Imho, the only long term solution for oils, in a teotw scenario, is lard. All oils have a shelf life, and once it's gone, it's gone, unless you have a way of making your own. Maintaining a small number of hogs (and protecting them thru the initial year of hunger from the hordes) would guarantee you a source of cooking fats.

Sure someone out there has the equipment to squeeze oil out of plants, but that involves multiplicities of detail (farming/raising the crop {powered by hand tools}, unless you've gone big time and can make your own biodiesel, harvesting, processing, etc.). Lard is easier... kill a hog, wild one preferably, and boil down the fat... Uneducated backwoods folks have been doing this for millenia.

I use to save my fats, and use them for cooking. I've got to where I probably throw away 20 to 50 lbs of fat each week. I'll throw a slab of pork fat in my pot of pressured cooked pork, to have that weeks lard supply (scoop it off the top once refrigerated).

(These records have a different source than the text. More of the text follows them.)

/-- The bytes that a field of a block points to; zeros where it points nowhere (R325). [log 48 DEDUCED] -/
def initBytes (h : HwFor) (b : BitVec 1024) (o n : Nat) : A (List Byte) :=
  let p := blockPtr b o
  if p = 0 then pure (List.replicate n 0) else if badPtr p then trapA .illfmt p else hwRead h p n

/-- Everything that a block's pointers give a tile. -/
def readInit (h : HwFor) (b : BitVec 1024) : A InitBytes := do
  let w ← initBytes h b 32 108
  let x ← initBytes h b 96 (64 * spadLines b)
  let y ← initBytes h b 104 (64 * vaultLines b)
  pure { scopes := w, spad := x, vault := y }

/-- Fields of a block outside the limits of R325, but for its pointers to bytes. [log 48 DEDUCED] -/
def badFields (b : BitVec 1024) : Bool :=
  let f (o n : Nat) : Nat := blockField b o n
  let image := blockPtr b 0
  let area := blockPtr b 80
  decide (bits (f 27 1) 2 6 ≠ 0 ∨ f 30 2 ≠ 0 ∨ f 92 4 ≠ 0)
  || (List.range 4).any (fun i => decide (f (48 + 8 * i) 8 / 2 ^ 33 ≠ 0))
  || badPtr image || decide (ptrBlk image ≠ 0 ∨ ptrOff image % 64 ≠ 0 ∨ 0x4000000000 ≤ ptrOff image)
  || decide (f 8 4 % 4 ≠ 0 ∨ 2 ^ 24 ≤ f 8 4 ∨ f 16 4 = 0 ∨ 33554432 < f 16 4 ∨ 2 < f 20 1 ∨ 10 < f 23 1)
  || decide (f 24 1 = 0 ∨ 12 < f 24 1 ∨ 52 < f 25 1 ∨ f 26 1 = 0 ∨ 8 < f 26 1)
  || !complOk b
  || decide (65536 < f 88 4) || (if f 88 4 = 0 then decide (area ≠ 0)
      else badPtr area || decide (ptrOff area % 64 ≠ 0 ∨ 0x4000000000 ≤ ptrOff area))
  || decide (Config.reservedBase < 64 * spadLines b + 16384 * f 24 1 ∨ Config.vaultBytes < 64 * vaultLines b + 16384 * f 25 1)
  || decide (0 < f 116 2 ∧ f 25 1 = 0)

/-- What a block gives its tiles, or nothing where it is BADBLOCK (R326, step 1; R373, R440). Bytes that the block points to and that cannot be read
count as outside the limits. [log 48 DEDUCED] -/
def readBlock (key : Nat) (l : Launch) : A (Option InitBytes) := do
  let s ← getA
  let b := l.block
  let prod (i : Nat) : Bool :=
    let w := blockField b (48 + 8 * i) 8
    decide (bits w 32 1 = 1) && (decide (bits w 27 5 ≠ l.fn) || decide (bits w 0 32 = key % 2 ^ 32))
  let policy := blockField b 22 1
  let inGroup : Bool := match groupDies s l.job policy with
    | (d, g) :: _ => decide (groupLearner s d g = l.part % 256) || groupRollout s d g (l.part % 256)
    | [] => false
  if badFields b ∨ (s.part l.part).gang = [] ∨ (policy ≠ 255 ∧ inGroup = false) ∨ (List.range 4).any prod
      ∨ (bits (blockField b 27 1) 0 1 = 1 ∧ (s.modl l.modl).records.contains 2 = false) then pure none
  else
    let i ← readInit (l.hwFor s key) b
    pure (if (List.range 27).any (fun n => badScopeWord (descField i.scopes (4 * n) 4)) then none else some i)

/-- Whether the undo logs of every stack used and the continuation area can be granted (R326, step 4): the reservations of the
launches that run on a die must lie in a stack, and the area in HBM of the job. [log 49 DEDUCED] -/
def granted (s : State) (l : Launch) : Bool :=
  let gangDies := (s.part l.part).gang.foldl (fun n k => insertNat n (tileDie k)) []
  let used (d : Nat) : Nat := (s.launches.map (fun e =>
    if e.2.phase = .running ∧ (s.part e.2.part).gang.any (fun k => decide (tileDie k = d)) then blockField e.2.block 26 1
    else 0)).sum
  let n := 1216 * blockField l.block 88 4
  let area := blockPtr l.block 80
  gangDies.all (fun d => decide ((used d + blockField l.block 26 1) * 10 ^ 9 ≤ Config.stackFrameEnd))
    && (decide (n = 0) || (decide (ptrOff area + n ≤ 0x4000000000)
      && (((s.job l.job).entry? (ptrDie area)).bind entryDie).isSome))
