/-- SERVICED (R367): the access leaves the fault queue and is performed by what waits on it. [log 29 DEDUCED] -/
def serviced (d id : Nat) (s : State) : State :=
  match parkedAt s d id with
  | none => s
  | some p =>
    let s := setParked s d id (fun _ => none)
    match p.left with
    | none => resumeWaits (onParked d id) s
    | some g => performLeft d id p { g with twin := none } s

/-- SERVICED (R367). -/
def execServiced (die parked : Nat) (s : State) : Host.Outcome State Fault Refusal := runE (serviced die parked) s

/-- KEEPWAIT (R367): the requester's count restarts; the first notice of an access posts an entry of TYPE 0x03. A request that
waits at the ingress of a full queue has no notice, nor does one that its requester has given up. [log 36 DESIGN CHOICE] -/
def keepwait (d id : Nat) (s : State) : State :=
  match ((s.die d).parked.take Config.faultQueueRoom).find? (fun p => decide (p.id = id)) with
  | none => s
  | some p =>
    let u := setParked s d id (fun p => some { p with noticed := true, silent := 0 })
    if p.left.isSome then s else if p.noticed then u else notify u p.tile p.addr 0 0 0x03

/-- KEEPWAIT (R367). -/
def execKeepwait (die parked : Nat) (s : State) : Host.Outcome State Fault Refusal := runE (keepwait die parked) s

/-- WITHDRAWN (R314, R367): an access that has not begun is dropped; an unbooked helper with a live mask that waited on it
becomes a continuation, and any other requester makes its access again. [log 29 DEDUCED] -/
def withdrawn (d id : Nat) (s : State) : State :=
  match parkedAt s d id with
  | none => s
  | some p =>
    if p.begun then s
    else
      let s := setParked s d id (fun _ => none)
      match (s.ctx p.tile p.ctx).wait with
      | some (.pages ws done part) =>
        let again := resumeWaits (onParked d id) s
        if ws.any (onParked d id) ∧ becomesCont s p.tile p.ctx
            ∧ (s.tile p.tile).eng.mmas.any (fun o => o.ctx = p.ctx) = false then
          let ws := ws.map (fun w => if onParked d id w then { w with parked := none } else w)
          match makeCont s p.tile p.ctx ws false with
          | (s, none) => s
          | (u, some l) => if l = ws then again else u.modCtx p.tile p.ctx (fun x => { x with wait := some (.pages l done part) })
        else again
      | _ => resumeWaits (onParked d id) s

/-- WITHDRAWN (R367). -/
def execWithdrawn (die parked : Nat) (s : State) : Host.Outcome State Fault Refusal := runE (withdrawn die parked) s

/-- BEGUN (R314, R367): the withdrawal came too late; the requester keeps waiting. [log 29 DEDUCED] -/
def execBegun (die parked : Nat) (s : State) : Host.Outcome State Fault Refusal :=
  runE (fun s => setParked s die parked (fun p => some { p with begun := true })) s

/-- The parked accesses among waits. -/
def parkedWaits (s : State) (ws : List PageWait) : List PageWait :=
  ws.filter (fun w => match w.parked with
    | some id => (parkedAt s w.die id).isSome
    | none => false)

/-- The parked access of the lowest element among waits (R368). -/
def firstParked (s : State) (ws : List PageWait) : Option PageWait :=
  lowestWait (parkedWaits s ws)

/-- REMOTETO (R368): eight intervals have passed with no notice. A context traps with the address of its lowest parked access, an engine
operation faults; what has not begun is withdrawn. From 11 on the number is that of an engine operation; 2^40 more names the epilogue
job that drains, and from 2^41 more on the entry of a page-fetch list. [log 1 DESIGN CHOICE, 29 DEDUCED] -/
def remoteTo (k c : Nat) (s : State) : State :=
  let code := Cause.remoteto.code
  if c < 11 then
    match (s.ctx k c).wait with
    | some (.pages ws _ _) => match firstParked s ws with
      | none => s
      | some w =>
        let key := if w.solo then c else elemKey c w.elem
        trapWaiting (refuseTwin (giveUp s k ws) k key .remoteto w.addr) k c .remoteto w.addr
    | _ => s
  else if c - 11 < 2 ^ 40 then
    match (s.tile k).eng.op? (c - 11) with
    | none => s
    | some o => match firstParked s o.waits with
      | none => s
      | some w => opStopped (refuseTwin (giveUp s k o.waits) k (o.key w.elem) .remoteto w.addr) k o w.elem (.trap .remoteto w.addr)
  else if c - 11 < 2 ^ 41 then
    match (s.tile k).eng.epiq with
    | [] => s
    | j :: _ => match firstParked s j.waits with
      | none => s
      | some w => opFault (endJob (refuseTwin (giveUp s k j.waits) k epiKey .remoteto w.addr) k j) k j.ctx j.pc 0 code (ptrOff w.addr)
  else
    match (s.tile k).step.entries.find? (fun e => decide (e.id = c - 11 - 2 ^ 41)) with
    | none => s
    | some e => match firstParked s e.waits with
      | none => s
      | some w =>
        let s := refuseTwin (giveUp s k e.waits) k (stageKey e.id w.elem) .remoteto w.addr
        opFault (setEntry s k { e with st := 2, waits := [] }) k 0 e.pc 0 code (ptrOff w.addr)

/-- REMOTETO (R368). -/
def execRemoteto (die tile ctx : Nat) (s : State) : Host.Outcome State Fault Refusal :=
  runE (remoteTo (tileKey die tile) ctx) s

end Sys2Proof.Machine
end

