/-- The buddy of a module has no power when its shard should be with it: no entry is written for it, and the module's part ends ABANDONED (R420, R421). [log 32 DEDUCED] -/
def abandonShard (j : Nat) (a : Accepted) (s : State) : State := endPart j a.modl (finishOn s a 8 0 0 0 [])

/-- CHECKPOINT_PHASE2_DONE (R421, R426): the shard is with the buddy. With the last module's, ADOPTED indices of the job begin to become UNMAPPED: the event
happens once more, when every partition is held. [log 32 DEDUCED, 47 DEDUCED] -/
def phase2Done (j m : Nat) (s : State) : State :=
  if (s.job j).unmapping = some m then unmapAdopted j s
  else match (s.job j).cmd with
  | none => s
  | some c => match c.accepted.find? (fun a => decide (a.modl = m)) with
    | none => s
    | some a => match Map.get? s.saves (shardKey j a.index (s.job j).ck) with
      | none => s
      | some x =>
        if x.keeper.any (fun b => !(s.modl b).powered) then abandonShard j a s
        else
          let x := { x with buddy := x.keeper.isSome }
          let done := insertNat c.phase2 a.index
          let unmaps := done.length = c.parties ∧ (s.job j).dieMap.any entryAdopted ∧ (s.job j).unmapping = none
          let s := { s with saves := Map.set s.saves (shardKey j a.index x.ck) x }
          let s := s.modJob j (fun y => { y with
            cmd := some { c with phase2 := done }, unmapping := if unmaps then some m else y.unmapping })
          let s := if unmaps then s.post (.checkpointPhase2Done j m) else s
          (writeManifest s x (buddyOf (s.job j) a.index) a).post (.checkpointPhase3Done j m)

/-- CHECKPOINT_PHASE2_DONE (R421). -/
def execCheckpointPhase2Done (job modl : Nat) (s : State) : Host.Outcome State Fault Refusal := runE (phase2Done job modl) s

/-- CHECKPOINT_PHASE3_DONE (R421): the buddy has written the shard to host storage; the command of the module has finished. [log 32 DEDUCED] -/
def phase3Done (j m : Nat) (s : State) : State :=
  match (s.job j).cmd with
  | none => s
  | some c => match c.accepted.find? (fun a => decide (a.modl = m)) with
    | none => s
    | some a => match Map.get? s.saves (shardKey j a.index (s.job j).ck) with
      | none => s
      | some x =>
        if x.keeper.any (fun b => !(s.modl b).powered) then abandonShard j a s
        else
          let x := { x with host := true }
          let s := { s with saves := Map.set s.saves (shardKey j a.index x.ck) x }
          let s := writeManifest (writeArea s x) x (buddyOf (s.job j) a.index) a
          endPart j m (finishOn s a 0 x.late x.image.length 0 ((List.range 256).map (fun p => if (s.part (j * 256 + p)).gang = [] then 3 else 0)))

/-- CHECKPOINT_PHASE3_DONE (R421). -/
def execCheckpointPhase3Done (job modl : Nat) (s : State) : Host.Outcome State Fault Refusal := runE (phase3Done job modl) s

/-- Once every switch of the job is CLOSED, what the sweep was for is done. -/
def sweepDone (j : Nat) (s : State) : State :=
  match (s.job j).cmd with
  | none => s
  | some c =>
    let closed (x : Switch) : Bool := match x.sweep with
      | some w => decide (w.job = j) && w.closed
      | none => false
    let all := (s.aliveBox j).all (fun m => closed (s.modl m).fabric && (List.range 8).all (fun p => closed (s.die (8 * m + p)).switch))
    if c.sweeping = false ∨ c.released ∨ all = false then s
    else if c.cmd = 3 then finishPhase1 j c s else finishSwitch j c s

/-- A port of a switch is marked (R369, R370): a fabric switch sweeps once all eight die switches have marked it, and a switch
is CLOSED once every connected port is marked. [log 38 DEDUCED] -/
def markPort (sw port j : Nat) (s : State) : State :=
  let w : Sweep := ((s.sw sw).sweep).getD
    { job := j, begun := false, closed := false, marked := [], main := [], late := [], overflow := [], lost := false }
  if w.job ≠ j then s
  else
    let w := { w with marked := insertNat w.marked port }
    let s := s.modSw sw (fun x => { x with sweep := some w })
    let ready := isFabric sw && !w.begun && (List.range 8).all (fun p => w.marked.contains (8 + p))
    let s := if ready then startSweep j sw s else s
    let begun := w.begun || ready
    if begun ∧ (connected s j sw).all (fun p => w.marked.contains p) then
      sweepDone j (s.modSw sw (fun x => { x with sweep := x.sweep.map (fun w => { w with closed := true }) }))
    else s

/-- MARK_ARRIVE (R370). [log 38 DEDUCED] -/
def execMarkArrive (sw port job : Nat) (s : State) : Host.Outcome State Fault Refusal := runE (markPort sw port job) s

/-- MESH_DRAINED (R369, R391): the die switch sweeps, and its own-mesh port counts as marked. -/
def execMeshDrained (die job : Nat) (s : State) : Host.Outcome State Fault Refusal :=
  runE (fun s => markPort die (die % 8) job (startSweep job die s)) s
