/-- A read of a word of a dirty bitmap returns it, and clears it (R319). -/
def Sys2Proof.Claims.DirtyBitmaps : Prop :=
  ∀ (s : State) (d c w : Nat), barsAnswer s (d / 8) 0 = true → c < 4 → w < 0x4000 → (s.die d).dirty.Nodup →
    let g := (c / 2 * 2 ^ 37 + c % 2 * (732416 * 65536)) / 65536
    let here (x : Nat) : Prop := g + 64 * w ≤ x ∧ x < g + 64 * w + 64 ∧ x < g + 732416
    ∃ t data, exec (.dirtyBitmapRead d c w) s = .next t ∧
      t.completions = s.completions ++ [{ addr := d % 8 * 2 ^ 28 + (0x100000 + 0x20000 * c + 8 * w), data := data, status := 0 }] ∧
      data.length = 8 ∧ (∀ i < 64, (natOfBytes data).testBit i = true ↔ here (g + 64 * w + i) ∧ g + 64 * w + i ∈ (s.die d).dirty) ∧
      (∀ x, x ∈ (t.die d).dirty ↔ x ∈ (s.die d).dirty ∧ ¬ here x) ∧ t.mem = s.mem

/-- An answer of a page service to a request that is outstanding removes the request, whose tag the die keeps as the one answered last for its granule. RETRY wakes a context whose access waits on it, which then executes its
instruction again; REFUSE wakes it with the access marked as refused. An answer to no such request is recorded with code 3 (R311, R313). -/
def Sys2Proof.Claims.PageAnswers : Prop :=
  ∀ (s : State) (d : Nat) (v : Word), let fn := (v.extractLsb' 16 5).toNat
    let stage := (v.extractLsb' 14 1).toNat + 1
    let tag := (v.extractLsb' 0 12).toNat
    let asked : Bool := (s.die d).reqs.any (fun r => decide (r.fn = fn ∧ r.stage = stage ∧ r.tag = tag))
    let mine (r : PageReq) : Bool := decide (r.fn = fn ∧ r.stage = stage ∧ r.tag = tag)
    let same (a b : PageReq) : Bool := decide (a.fn = b.fn ∧ a.stage = b.stage ∧ a.granule = b.granule) && a.sub == b.sub
    let u := s.modDie d (fun x => { x with reqs := x.reqs.filter (fun r => !mine r)
                                           answered := (x.reqs.filter mine).foldl (fun l r => l.filter (fun y => !same y r) ++ [r]) x.answered })
    barsAnswer s (d / 8) 0 = true → v.extractLsb' 21 43 = 0 → v.extractLsb' 15 1 = 0 →
    (v.extractLsb' 12 2 = 0 → asked = true → exec (.prespRetry d v) s = .next (answerRetry d fn stage tag u)) ∧
    (v.extractLsb' 12 2 = 1 → asked = true → exec (.prespRefuse d v) s = .next (answerRefuse d fn stage tag u)) ∧
    ((v.extractLsb' 12 2).toNat < 2 → asked = false → ∀ i ∈ [Instr.prespRetry d v, .prespRefuse d v],
      exec i s = .next (recordMerr s (d / 8) 0 3 (d % 8 * 2 ^ 28 + 0x810))) ∧
    (∀ k c ws done part w, u.hostWaits = [] → Map.get? u.tiles k ≠ none → c < 11 → (u.ctx k c).wait = some (.pages ws done part) → w ∈ ws →
      w.die = d → w.fn = fn → w.stage = stage → w.tag = tag → w.parked = none → w.solo = true → (u.ctx k c).st ≠ .frozen →
      ((answerRetry d fn stage tag u).ctx k c).wait = none ∧ ((answerRetry d fn stage tag u).ctx k c).pc = (u.ctx k c).pc ∧
      ((answerRefuse d fn stage tag u).ctx k c).wait = none ∧ w.addr ∈ ((answerRefuse d fn stage tag u).ctx k c).refused)

/-- The first miss held that can be appended becomes a request record with a tag that is free, and that is not the one answered last for its granule, so that
a late answer to that one answers nothing (R311, R312); which one it is is a free value (log 13). -/
def Sys2Proof.Claims.HeldRequests : Prop :=
  ∀ (s : State) (d tag : Nat) (h : HeldMiss), let r := ringDescAt s d h.fn h.stage
    heldReady s d = some h → ringDescOk s d r = true → freeTag (s.die d) h.fn h.stage h.granule h.sub s.free = some tag →
    (∀ q ∈ (s.die d).reqs, q.fn = h.fn → q.stage = h.stage → q.tag ≠ tag) ∧
    (∀ q ∈ (s.die d).answered, q.fn = h.fn → q.stage = h.stage → q.granule = h.granule → q.sub = h.sub → q.tag ≠ tag) ∧
    ∃ t, exec (.requestAppendResume d) s = .next t ∧ (t.die d).heldMisses = (s.die d).heldMisses.filter (fun y => y.id != h.id) ∧
      (t.die d).reqs = (s.die d).reqs ++ [{ fn := h.fn, stage := h.stage, tag := tag, granule := h.granule, sub := h.sub }] ∧
      t.mem = (appendRequest s d r tag h.bytes).mem

/-- Accesses parked at a die. SERVICED takes the access out of the queue and lets what waits on it go on, or performs one that its requester has given up; KEEPWAIT
restarts its count, and its first one posts an entry of TYPE 0x03 to the tile, but no notice tells of a request that waits outside a full queue; BEGUN marks it; WITHDRAWN takes out
one that has not begun; REMOTETO traps the context, withdraws what has not begun, and leaves what has begun to the target, and of an engine operation it raises a
fault. A pair's partner takes the same answer (R367, R368, R417). What becomes of an access that has begun and is given up is the model's reading (log 29), and the length
of the queue and of the count is its choice (log 36). -/
def Sys2Proof.Claims.ParkedAccesses : Prop :=
  ∀ (s : State) (d id : Nat) (p : Parked), let only (f : Parked → Option Parked) : State := s.modDie d (fun x =>
      { x with parked := x.parked.filterMap (fun p => if p.id = id then f p else some p) })
    let on (w : PageWait) : Bool := decide (w.die = d ∧ w.parked = some id)
    let kept : State := only (fun p => some { p with noticed := true, silent := 0 })
    let left (k : Nat) (x : Parked) : Parked := if x.id = id then { x with left := some (s.tile k) } else x
    exec (.begun d id) s = .next (only (fun p => some { p with begun := true })) ∧
    ((s.die d).parked.find? (fun p => decide (p.id = id)) = some p →
      (p.left = none → exec (.serviced d id) s = .next (resumeWaits on (only (fun _ => none)))) ∧
      (∀ g, p.left = some g → exec (.serviced d id) s = .next (performLeft d id p { g with twin := none } (only (fun _ => none)))) ∧
      (p.begun = true → exec (.withdrawn d id) s = .next s) ∧
      (p.begun = false → becomesCont s p.tile p.ctx = false → exec (.withdrawn d id) s = .next (resumeWaits on (only (fun _ => none)))) ∧
      (∀ ws done part t, p.begun = false → becomesCont s p.tile p.ctx = true → (s.ctx p.tile p.ctx).wait = some (.pages ws done part) →
        ws.any on = true → (∀ o ∈ (s.tile p.tile).eng.mmas, o.ctx ≠ p.ctx) →
        makeCont (only (fun _ => none)) p.tile p.ctx (ws.map (fun w => if on w then { w with parked := none } else w)) false = (t, none) →
        exec (.withdrawn d id) s = .next t)) ∧
    (((s.die d).parked.take 256).find? (fun p => decide (p.id = id)) = none → exec (.keepwait d id) s = .next s) ∧
    (((s.die d).parked.take 256).find? (fun p => decide (p.id = id)) = some p → p.left = none →
      exec (.keepwait d id) s = .next (if p.noticed then kept else notify kept p.tile p.addr 0 0 0x03)) ∧
    (∀ die tile c w done part q, let k := tileKey die tile
      c < 11 → (s.ctx k c).wait = some (.pages [w] done part) → w.parked = some id → w.die = d →
      (s.die d).parked.find? (fun p => decide (p.id = id)) = some q →
      let u := refuseTwin (s.modDie d (fun x => { x with parked := (x.parked.filter (fun p => p.id != id || p.begun)).map (left k) })) k
        (if w.solo then c else elemKey c w.elem) .remoteto w.addr
      exec (.remoteto die tile c) s = .next (trapWaiting u k c .remoteto w.addr) ∧
      ((s.tile k).eng.waiting c = none → exec (.remoteto die tile c) s = .next (takeTrapAt u k c .remoteto w.addr (s.ctx k c).pc false))) ∧
    (∀ die tile n o w, let k := tileKey die tile
      n < 2 ^ 40 → (s.tile k).eng.op? n = some o → firstParked s o.waits = some w →
        (∀ e, o.failed = some e → w.elem < e.1) → o.id = n → ∃ t, exec (.remoteto die tile (11 + n)) s = .next t ∧ t.mem = s.mem ∧
          t.dies = (giveUp s k o.waits).dies ∧ .engineFault (tileDie k) (tileId k) n 0x11 (BitVec.ofNat 40 (ptrOff w.addr)) ∈ t.pending)

/-- A write to MERRC of 1 clears the function's MERR, one of 0 does nothing, and any other is recorded with code 1 (R430). -/
def Sys2Proof.Claims.ErrorRegister : Prop :=
  ∀ (s : State) (m fn : Nat) (v : Word), fnAnswers s m fn = true →
    exec (.merrcWrite m fn 1) s = .next (s.modModl m (fun x => { x with merr := Map.erase x.merr fn })) ∧
    exec (.merrcWrite m fn 0) s = .next s ∧ (2 ≤ v.toNat → exec (.merrcWrite m fn v) s = .next (recordMerr s m fn 1 0x1008))

/-- Registers of a die and what depends on its page services, in six parts. That an invalidation completes by an event of its own, and when, is the model's choice
(logs 1 and 8), and the outcomes that R430 leaves open are its reading (log 52; a bitmap word read in part, log 55). -/
def Obligations.TranslationEvents : Prop :=
  DieRegisters ∧ DirtyBitmaps ∧ PageAnswers ∧ HeldRequests ∧ ParkedAccesses ∧ ErrorRegister

/-! ### Host accesses (R257, R264, R429) -/

/-- A host access to transit bytes of the scratchpad of a tile that holds a unit of the function: a read returns the bytes, a write of n bytes stores them,
and a FetchAdd returns the old value and stores the sum. A function that does not answer at the port completes with Unsupported Request, and so do a Swap and a CAS; a write whose
data are poisoned is discarded and recorded with code 9 (R427 to R429). -/
def Sys2Proof.Claims.HostTileAccesses : Prop :=
  ∀ (s : State) (m port fn addr n t o : Nat) (bs : List Byte) (v : Word) (u : WorkUnit), let d := 8 * m + bits addr 40 3
    let off := addr % 2 ^ 40
    let old := (List.range n).map (fun i => tileByte s (t + 1) t false (o + i))
    let stored (l : List Byte) : State := { s with mem := Memory.writeN s.mem (spadKey t o) l }
    let done (s : State) (data : List Byte) (st : Nat) : State :=
      { s with completions := s.completions ++ [{ addr := addr, data := data, status := st }] }
    (fnHere s m port fn = false → ∀ bar relaxed poisoned, exec (.hostRead m (port, fn) (bar, addr) n) s = .next (done s [] 1) ∧
      (bar ≠ 8 → exec (.hostWrite m (port, fn) (bar, addr) (relaxed, poisoned, bs)) s = .next (done s [] 1)) ∧
      exec (.hostAtomicFetchadd m (port, fn) addr n (0, v)) s = .next (done s [] 1)) ∧
    (∀ op, op ≠ 0 → exec (.hostAtomicFetchadd m (port, fn) addr n (op, v)) s = .next (done s [] 1)) ∧
    (fnHere s m port fn = true → ∀ bar relaxed, bar ≠ 8 → exec (.hostWrite m (port, fn) (bar, addr) (relaxed, true, bs)) s = .next (recordMerr s m fn 9 (addr % 2 ^ 48))) ∧
    (fnHere s m port fn = true → barsAnswer s m fn = true → addr < 2 ^ 43 → 0 < n → off + n ≤ 2 ^ 40 → spotOf d (tileKey (d + 1) 0) off = .spad t o →
      (∃ o', spotOf d (tileKey (d + 1) 0) (off + n - 1) = .spad t o') → (s.tile t).work = some u → u.fn = fn → (s.tile t).twin = none →
      (s.modl (tileDie t / 8)).quarantine.contains t = false → (∀ i < n, regionOf s t false (o + i) = .transit) →
      exec (.hostRead m (port, fn) (4, addr) n) s = .next (done s old 0) ∧
      (∀ relaxed, bs.length = n → exec (.hostWrite m (port, fn) (4, addr) (relaxed, false, bs)) s = .next (stored bs)) ∧
      (n = 4 ∨ n = 8 → off % n = 0 → exec (.hostAtomicFetchadd m (port, fn) addr n (0, v)) s =
        .next (done (stored (bytesOfNat n (natOfBytes old + natOfBytes (bytesOfNat n v.toNat)))) old 0)))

I don't know if eating fats that have went 'off' would make you sick or not. Imagine if your starving for fats, some bad fats would be better than no fats. Hope I don't have to learn this the hard way!


----------



## Becka03 (Mar 29, 2009)

I save all the drippings from bacon in the fridge- I have noticed it doesn't go bad even after like a yr as long as i keep it in the fridge... 
any other thoughts?
I know when things go rancid- as i know the smell-


----------



## Harry Chickpea (Dec 19, 2008)

Saturated fats last longest, monosaturated fats like peanut oil next longest, unsaturated and the others less. The more saturated, the less reactive. Rancid oil may not kill, but it is said to really deplete the body of certain nutrients.

If the fat or oil is heated above the boiling temp of water, there should be no living pathogens. At those temps many toxics also break apart.


----------



## mekasmom (Jan 19, 2010)

Navgatr said:


> We also purchase pig fat and render lard.


Where do you buy pig fat or pig skin with fat on it?


----------



## 7thswan (Nov 18, 2008)

mekasmom said:


> Where do you buy pig fat or pig skin with fat on it?


A Butcher. Most folks that get pigs butchered arround here, do not get the fat back unless they ask. They always have extra for sale for people that feed the birds. At some butchers we even have had to pay extra to get skulls and hides back,because they sell them.(when we raised Longhorns)


----------



## Blu3duk (Jun 2, 2002)

one way to clean your fat is to add it to a pan of water and heat to boiling and then let it cool, the fat floats on the water and the impurities GENERALLY sinkto the bottom, when it cools then you can skim off the fat and if needed boil it again after tossing out the leavings.....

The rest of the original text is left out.